Optional arguments related to the EMBL format:

Parameter	Description
-a , --accession	Bolean. Accession number(s) for the entry. Default value: XXX. The proper value is automatically filled up by ENA during the submission by a unique accession number they will assign. The accession number is used to set up the AC line and the first token of the ID line as well. Please visit this page and this one to learn more about it. Activating the option will set the Accession number with the fasta sequence identifier.
-c , --created	Creation time of the original entry. The default value is the date of the day.
-d , --data_class	Data class of the sample. Default value 'XXX'. This option is used to set up the 5th token of the ID line.
-g , --organelle	Sample organelle. No default value.
-k , --keyword	Keywords for the entry. No default value.
-l , --classification	Organism classification e.g 'Eukaryota; Opisthokonta; Metazoa'. The default value is the classification found in the NCBI taxonomy DB from the species/taxid given as --species parameter. If none is found, 'Life' will be the default value.
-x , --taxonomy	Source taxonomy. Default value 'XXX'. This option is used to set the taxonomic division within ID line (6th token).
--de	Description. Default value 'XXX'.
--ra , --author	Author for the reference. No default value.
--rc	Reference Comment. No default value.
--rg	Reference Group, the working groups/consortia that produced the record. Default value 'XXX'.
--rl	Reference publishing location. No default value.
--rt	Reference Title. No default value.
--rx	Reference cross-reference. No default value.
--email	Email used to fetch information from NCBI taxonomy database. Default value '[email protected]'.
--environmental_sample	Identifies sequences derived by direct molecular isolation from a bulk environmental DNA sample with no reliable identification of the source organism. May be needed when organism belongs to Bacteria.
--expose_translations	Copy feature and attribute mapping files to the working directory. They will be used as mapping files instead of the default internal JSON files. You may modify them as it suits you.
--force_unknown_features	Force to keep feature types not accepted by EMBL. /!\ Option not suitable for submission purpose.
--force_uncomplete_features	Force to keep features whithout all the mandatory qualifiers. /!\ Option not suitable for submission purpose.
--interleave_genes	Print gene features with interleaved mRNA and CDS features.
--isolate	Individual isolate from which the sequence was obtained. May be needed when organism belongs to Bacteria.
--isolation_source	Describes the physical, environmental and/or local geographical source of the biological sample from which the sequence was derived. Mandatory when environmental_sample option used.
--keep_duplicates	Do not remove duplicate features during the process. /!\ Option not suitable for submission purpose.
--keep_short_sequences	Do not remove short sequences (< 100bp) during the process. /!\ Option not suitable for submission purpose.
--locus_numbering_start	Start locus numbering with the provided value.
--no_progress	Hide conversion progress counter.
--no_wrap_qualifier	By default there is a line wrapping at 80 characters. The cut is at the world level. Activating this option will avoid the line-wrapping for the qualifiers.
--translate	Include translation in CDS features.
--use_attribute_value_as_locus_tag	Use the value of the defined attribute as locus_tag.
--version	Sequence version number. The default value is 1.
--strain	Strain from which sequence was obtained. May be needed when organism belongs to Bacteria.

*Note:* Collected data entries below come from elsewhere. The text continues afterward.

theorem quarterSine_roundsInside {k : ℕ} (h0 : 1 ≤ k) (hk : k < 128) :
    RoundsInside (Real.sin (Real.pi * k / 256)) (quarterSine k) := (sineEnclosed_quarterSine k hk h0).roundsInside

/-! ### Every angle that is no multiple of a quarter turn -/

/-- The symmetries that fold the circle onto the quarter wave. -/
theorem sineOf_roundsInside {r : ℕ} (hr : r < 512) (h : ¬128 ∣ r) :
    RoundsInside (Real.sin (Real.pi * r / 256)) (sineOf r) := by
  unfold sineOf
  split_ifs with h1 h2 h3
  · exact quarterSine_roundsInside (by omega) (by omega)
  · have hfold : Real.pi * r / 256 = Real.pi - Real.pi * (256 - r : ℕ) / 256 := by
      rw [Nat.cast_sub h2]
      push_cast
      ring
    rw [hfold, Real.sin_pi_sub]
    exact quarterSine_roundsInside (by omega) (by omega)
  · have hfold : Real.pi * r / 256 = Real.pi * (r - 256 : ℕ) / 256 + Real.pi := by
      rw [Nat.cast_sub (by omega)]
      push_cast
      ring
    rw [hfold, Real.sin_add_pi]
    exact (quarterSine_roundsInside (by omega) (by omega)).neg
  · have hfold : Real.pi * r / 256 = 2 * Real.pi - Real.pi * (512 - r : ℕ) / 256 := by
      rw [Nat.cast_sub hr.le]
      push_cast
      ring
    rw [hfold, Real.sin_two_pi_sub]
    exact (quarterSine_roundsInside (by omega) (by omega)).neg

/-- `TRIG32(sin, π·a/256)`, but for the angles whose sine is 0 or ±1. -/
theorem sin256_roundsInside {a : ℤ} (h : ¬128 ∣ a) : RoundsInside (Real.sin (Real.pi * a / 256)) (sin256 a) := by
  have hturns : (a : ℝ) = (a % 512).toNat + 512 * (a / 512 : ℤ) := by
    exact_mod_cast (by omega : a = (a % 512).toNat + 512 * (a / 512))
  have hangle : Real.pi * a / 256 = Real.pi * (a % 512).toNat / 256 + (a / 512 : ℤ) * (2 * Real.pi) := by
    rw [hturns]
    ring
  rw [hangle, Real.sin_add_int_mul_two_pi]
  exact sineOf_roundsInside (by omega) (by omega)

theorem cos256_roundsInside {a : ℤ} (h : ¬128 ∣ a) : RoundsInside (Real.cos (Real.pi * a / 256)) (cos256 a) := by
  have hangle : Real.pi * a / 256 + Real.pi / 2 = Real.pi * (a + 128 : ℤ) / 256 := by
    push_cast
    ring
  rw [← Real.sin_add_pi_div_two, hangle]
  exact sin256_roundsInside (by omega)

/-! ### The six ROMs -/

theorem odd_angleA (k n : ℕ) : Odd (angleA k n) := Odd.mul ⟨k, rfl⟩ ⟨2 * n - 1, by ring⟩

theorem odd_angleS64 (k n : ℕ) : Odd (angleS64 k n) := Odd.mul ⟨k, rfl⟩ ⟨n - 128, by ring⟩

theorem not_dvd_of_odd {a : ℤ} (h : Odd a) : ¬128 ∣ a := by
  obtain ⟨j, rfl⟩ := h
  omega

theorem not_dvd_angleS32 (k n : ℕ) : ¬128 ∣ angleS32 k n := by
  obtain ⟨j, hj⟩ : Odd ((2 * k + 1) * (2 * n - 127) : ℤ) := Odd.mul ⟨k, rfl⟩ ⟨n - 64, by ring⟩
  rw [angleS32, hj]
  omega

section
variable (k n : ℕ)

theorem angleA_cast :
    Real.pi / 64 * ((k : ℝ) + 1 / 2) * (2 * (n : ℝ) - 1 / 2) = Real.pi * angleA k n / 256 := by
  push_cast [angleA]
  ring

Optional arguments related to the software:

Parameter	Description
--ah, --advanced_help	Display advanced information of the parameter specified or of all parameters if none specified.
-h, --help	Show this help message and exit.
-v, --verbose	Increase verbosity.
-q, --quiet	Decrease verbosity.
--shame	Suppress the shameless plug.
-z, --gzip	Gzip output file.
--uncompressed_log	Some logs can be compressed for better lisibility, they won't.
-o , --output	Output filename.

Mapping

The challenge for a correct conversion is the correct mapping between the feature types described in the 3th column as well as the different attribute’s tags of the 9th column of the GFF3 file and the corresponding EMBL features and qualifiers.
If you figure out that a feature type or an attribute's tag is not mapped to the corresponding EMBL features or qualifiers you would like, you will have to modify the corresponding information in the mapping files.
The software will skip the unknown feature types (Non EMBL feature types that are not mapped against an EMBL feature type) and the unknown qualifiers (Non EMBL qualifiers that are not mapped against an EMBL qualifier) and will inform you during the conversion process. If you want to include them within the output, you can add the information needed in the corresponding mapping file.

To access the json mapping files launch the following command:

EMBLmyGFF3 --expose_translations

The command copy the json mapping files localy. You can then modify them as it suits you. When a json mapping file is present localy, it will be used instead of the default internal one.

Feature type

The EMBL format accepts 52 different feature types whereas the GFF3 is constrained to be a Sequence Ontology term or accession number (3th column of the GFF3), but nevertheless this constitutes 2278 terms in version 2.5.3 of the Sequence Ontology.

The file handling the proper mapping is translation_gff_feature_to_embl_feature.json

example:

"three_prime_UTR": {
    "target": "3'UTR"
}

This will map the three_prime_UTR feature type from the 3th column of the GFF3 file to the 3'UTR EMBL feature type. When the feature type from the GFF3 is identical to the EMBL feature no need to specify any target. If a target is needed and you didn't specified it, the tool will throw a warning message during the process.

You can decide which features will be printed in the output using the remove parameter:

"exon": {
    "remove": true
}

Like that no exon feature will be display in the output.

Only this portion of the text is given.